The next moment he gave me a very special impression beyond the range of commonplace definitions. It was as though he had stabbed himself outside and had come in there to show it; and more than that — as though he were turning the knife in the wound and watching the effect. That was the impression, rendered in physical terms. One could not defend oneself from a certain amount of pity. But it was for Miss Haldin, already so tried in her deepest affections, that I felt a serious concern. Her attitude, her face, expressed compassion struggling with doubt on the verge of terror.

“What is it, Kirylo Sidorovitch?” There was a hint of tenderness in that cry. He only stared at her in that complete surrender of all his faculties which in a happy lover would have had the name of ecstasy.

“Why are you looking at me like this, Kirylo Sidorovitch? I have approached you frankly. I need at this time to see clearly in myself....” She ceased for a moment as if to give him an opportunity to utter at last some word worthy of her exalted trust in her brother’s friend. His silence became impressive, like a sign of a momentous resolution.

In the end Miss Haldin went on, appealingly —

“I have waited for you anxiously. But now that you have been moved to come to us in your kindness, you alarm me. You speak obscurely. It seems as if you were keeping back something from me.”

“Tell me, Natalia Victorovna,” he was heard at last in a strange unringing voice, “whom did you see in that place?”

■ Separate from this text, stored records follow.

/-- A round over each channel of a list without repeats, raising the channel's record, raises the records in that order. -/
theorem foldl_raised (f : State → Nat → State) (reason : Byte)
    (hraise : ∀ s d, s.evqFits → (f s d).design = s.design ∧ (f s d).evq = (s.raised (lossRecord reason s d).toList).evq ∧
      (f s d).evOvf = (s.raised (lossRecord reason s d).toList).evOvf)
    (hchan : ∀ s d e, e ≠ d → (f s d).chan e = s.chan e) (l : List Nat) (s : State) (hl : l.Nodup) (hs : s.evqFits) :
    (l.foldl f s).evq = (s.raised (l.filterMap (lossRecord reason s))).evq ∧
      (l.foldl f s).evOvf = (s.raised (l.filterMap (lossRecord reason s))).evOvf := by
  induction l generalizing s with
  | nil => rw [List.filterMap_nil, State.raised_nil s hs]; exact ⟨rfl, rfl⟩
  | cons d l ih =>
    rw [List.nodup_cons] at hl
    obtain ⟨hd, hq, ho⟩ := hraise s d hs
    have hfits : (f s d).evqFits := by
      unfold State.evqFits
      rw [hd, hq]
      exact queued_fits _ _ _
    have hrest : l.filterMap (lossRecord reason (f s d)) = l.filterMap (lossRecord reason s) := by
      apply List.filterMap_congr
      intro e he
      exact lossRecord_congr (hchan s d e (by rintro rfl; exact hl.1 he)) reason
    have hcons : (d :: l).filterMap (lossRecord reason s) =
        (lossRecord reason s d).toList ++ l.filterMap (lossRecord reason s) := by
      rw [List.filterMap_cons]; cases lossRecord reason s d <;> rfl
    have h := ih (f s d) hl.2 hfits
    rw [hrest] at h
    rw [List.foldl_cons, h.1, h.2, hcons, ← State.raised_raised]
    simp only [State.raised, hd] at *
    rw [hq, ho]
    exact ⟨rfl, rfl⟩

/-- What a run of closings may change: the channel table, EVQ and EVOVF. -/
abbrev OnlyChannelsAndEvents (s t : State) : Prop := t = { s with ch := t.ch, evq := t.evq, evOvf := t.evOvf }

theorem OnlyChannelsAndEvents.trans (a b c : State) (h1 : OnlyChannelsAndEvents a b) (h2 : OnlyChannelsAndEvents b c) :
    OnlyChannelsAndEvents a c := by
  unfold OnlyChannelsAndEvents at *
  rw [h2, h1]

/-- One round of the cascade. -/
theorem State.cascadeOne_frame (s : State) (e : Nat) : OnlyChannelsAndEvents s (s.cascadeOne e) := by
  unfold OnlyChannelsAndEvents State.cascadeOne
  split
  · rfl
  · simp only [State.toClosed, State.setChan]
    rw [State.raiseLoss_frame]

theorem State.cascade_frame (s : State) : OnlyChannelsAndEvents s s.cascade :=
  foldl_rel OnlyChannelsAndEvents (fun _ => rfl) OnlyChannelsAndEvents.trans _ State.cascadeOne_frame _ s

/-- What closing a channel may change. -/
theorem State.closeWith_frame (s : State) (d : Nat) (k : EventKind) (a : Byte) :
    OnlyChannelsAndEvents s (s.closeWith d k a) := by
  unfold State.closeWith
  split
  · exact OnlyChannelsAndEvents.trans _ ((s.toClosed d).event k d a []) _ rfl (State.cascade_frame _)
  · rfl

/-- One lost channel. -/
theorem State.loseChannel_frame (s : State) (d : Nat) : OnlyChannelsAndEvents s (s.loseChannel d) := by
  unfold OnlyChannelsAndEvents State.loseChannel
  simp only [State.toClosed, State.setChan]
  rw [State.raiseLoss_frame]

theorem State.loseChannels_frame (s : State) (l : List Nat) : OnlyChannelsAndEvents s (l.foldl State.loseChannel s) :=
  foldl_rel OnlyChannelsAndEvents (fun _ => rfl) OnlyChannelsAndEvents.trans _ State.loseChannel_frame l s

theorem State.logicalChannels_nodup (s : State) : s.logicalChannels.Nodup := List.nodup_range'

theorem State.mem_logicalChannels (s : State) (d : Nat) : d ∈ s.logicalChannels ↔ 1 ≤ d ∧ d ≤ s.cfg.nch := by
  simp only [State.logicalChannels, List.mem_range'_1]; omega

theorem State.controlChannelLast_nodup (s : State) : s.controlChannelLast.Nodup := by
  refine List.Nodup.append s.logicalChannels_nodup (List.nodup_singleton 0) ?_
  simp [List.disjoint_singleton, State.mem_logicalChannels]

theorem State.mem_controlChannelLast (s : State) (d : Nat) : d ∈ s.controlChannelLast ↔ d ≤ s.cfg.nch := by
  simp only [State.controlChannelLast, List.mem_append, State.mem_logicalChannels, List.mem_singleton]; omega

/-- A channel after one round of the cascade. -/
theorem State.chan_cascadeOne (s : State) (d e : Nat) :
    (s.cascadeOne d).chan e =
      if e = d then (if (s.chan e).state = .closed then s.chan e else closedChannel (s.chan e)) else s.chan e := by
  unfold State.cascadeOne
  by_cases he : e = d
  · subst he
    by_cases hc : (s.chan e).state = .closed <;> simp [hc, State.chan_toClosed]
  · by_cases hc : (s.chan d).state = .closed <;> simp [hc, he, State.chan_toClosed]

/-- A channel after the cascade: a logical channel that was not Closed is closed (43_mux_control.md R178). -/
theorem State.chan_cascade (s : State) (e : Nat) :
    s.cascade.chan e =
      if 1 ≤ e ∧ e ≤ s.cfg.nch then (if (s.chan e).state = .closed then s.chan e else closedChannel (s.chan e))
      else s.chan e := by
  have := foldl_chan State.cascadeOne (fun c => if c.state = .closed then c else closedChannel c)
    State.chan_cascadeOne s.logicalChannels s s.logicalChannels_nodup e
  simp only [State.mem_logicalChannels] at this
  exact this

/-- The events of the cascade (43_mux_control.md R178). -/
theorem State.cascade_events (s : State) (h : s.evqFits) :
    s.cascade.evq = (s.raised (s.logicalChannels.filterMap (lossRecord 3 s))).evq ∧
      s.cascade.evOvf = (s.raised (s.logicalChannels.filterMap (lossRecord 3 s))).evOvf := by
  refine foldl_raised State.cascadeOne 3 ?_ ?_ _ s s.logicalChannels_nodup h
  · intro s d hs
    unfold State.cascadeOne
    split
    · next hc =>
      have : lossRecord 3 s d = none := by simp [lossRecord, hc]
      rw [this, Option.toList_none, State.raised_nil s hs]
      exact ⟨rfl, rfl, rfl⟩
    · rw [State.raiseLoss_eq_raised s hs]; exact ⟨rfl, rfl, rfl⟩
  · intro s d e he
    simp [State.chan_cascadeOne, he]

/-- A channel after CloseWith. -/
theorem State.chan_closeWith (s : State) (d : Nat) (k : EventKind) (a : Byte) (e : Nat) :
    (s.closeWith d k a).chan e =
      if e = d then closedChannel (s.chan e)
      else if d = 0 ∧ 1 ≤ e ∧ e ≤ s.cfg.nch ∧ (s.chan e).state ≠ .closed then closedChannel (s.chan e) else s.chan e := by
  unfold State.closeWith
  by_cases hd : d = 0
  · subst hd
    simp only [↓reduceIte, State.chan_cascade, State.chan_event, State.chan_toClosed, State.event_cfg]
    have hcfg : (s.toClosed 0).cfg = s.cfg := rfl
    rw [hcfg]
    by_cases he : e = 0
    · subst he; simp
    · by_cases h1 : e ≤ s.cfg.nch <;> by_cases h2 : (s.chan e).state = .closed <;>
        simp [he, h1, h2, Nat.one_le_iff_ne_zero]
  · simp [hd, State.chan_toClosed]

/-- A channel after the link is lost (43_mux_control.md R175). -/
theorem State.chan_loseChannels (s : State) (l : List Nat) (hl : l.Nodup) (e : Nat) :
    (l.foldl State.loseChannel s).chan e = if e ∈ l then closedChannel (s.chan e) else s.chan e :=
  foldl_chan State.loseChannel closedChannel
    (fun s d e => by unfold State.loseChannel; rw [State.chan_toClosed]; simp) l s hl e

/-- The events of a lost link (43_mux_control.md R175). -/
theorem State.loseChannels_events (s : State) (h : s.evqFits) (l : List Nat) (hl : l.Nodup) :
    (l.foldl State.loseChannel s).evq = (s.raised (l.filterMap (lossRecord 2 s))).evq ∧
      (l.foldl State.loseChannel s).evOvf = (s.raised (l.filterMap (lossRecord 2 s))).evOvf := by
  refine foldl_raised State.loseChannel 2 ?_ ?_ _ s hl h
  · intro s d hs
    unfold State.loseChannel
    rw [State.raiseLoss_eq_raised s hs]; exact ⟨rfl, rfl, rfl⟩
  · intro s d e he
    unfold State.loseChannel
    simp [State.chan_toClosed, he]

She was startled, and as if deceived in her expectations.

“Where? In Peter Ivanovitch’s rooms? There was Mr. Laspara and three other people.”

“Ha! The vanguard — the forlorn hope of the great plot,” he commented to himself. “Bearers of the spark to start an explosion which is meant to change fundamentally the lives of so many millions in order that Peter Ivanovitch should be the head of a State.”

 

“You are teasing me,” she said. “Our dear one told me once to remember that men serve always something greater than themselves — the idea.”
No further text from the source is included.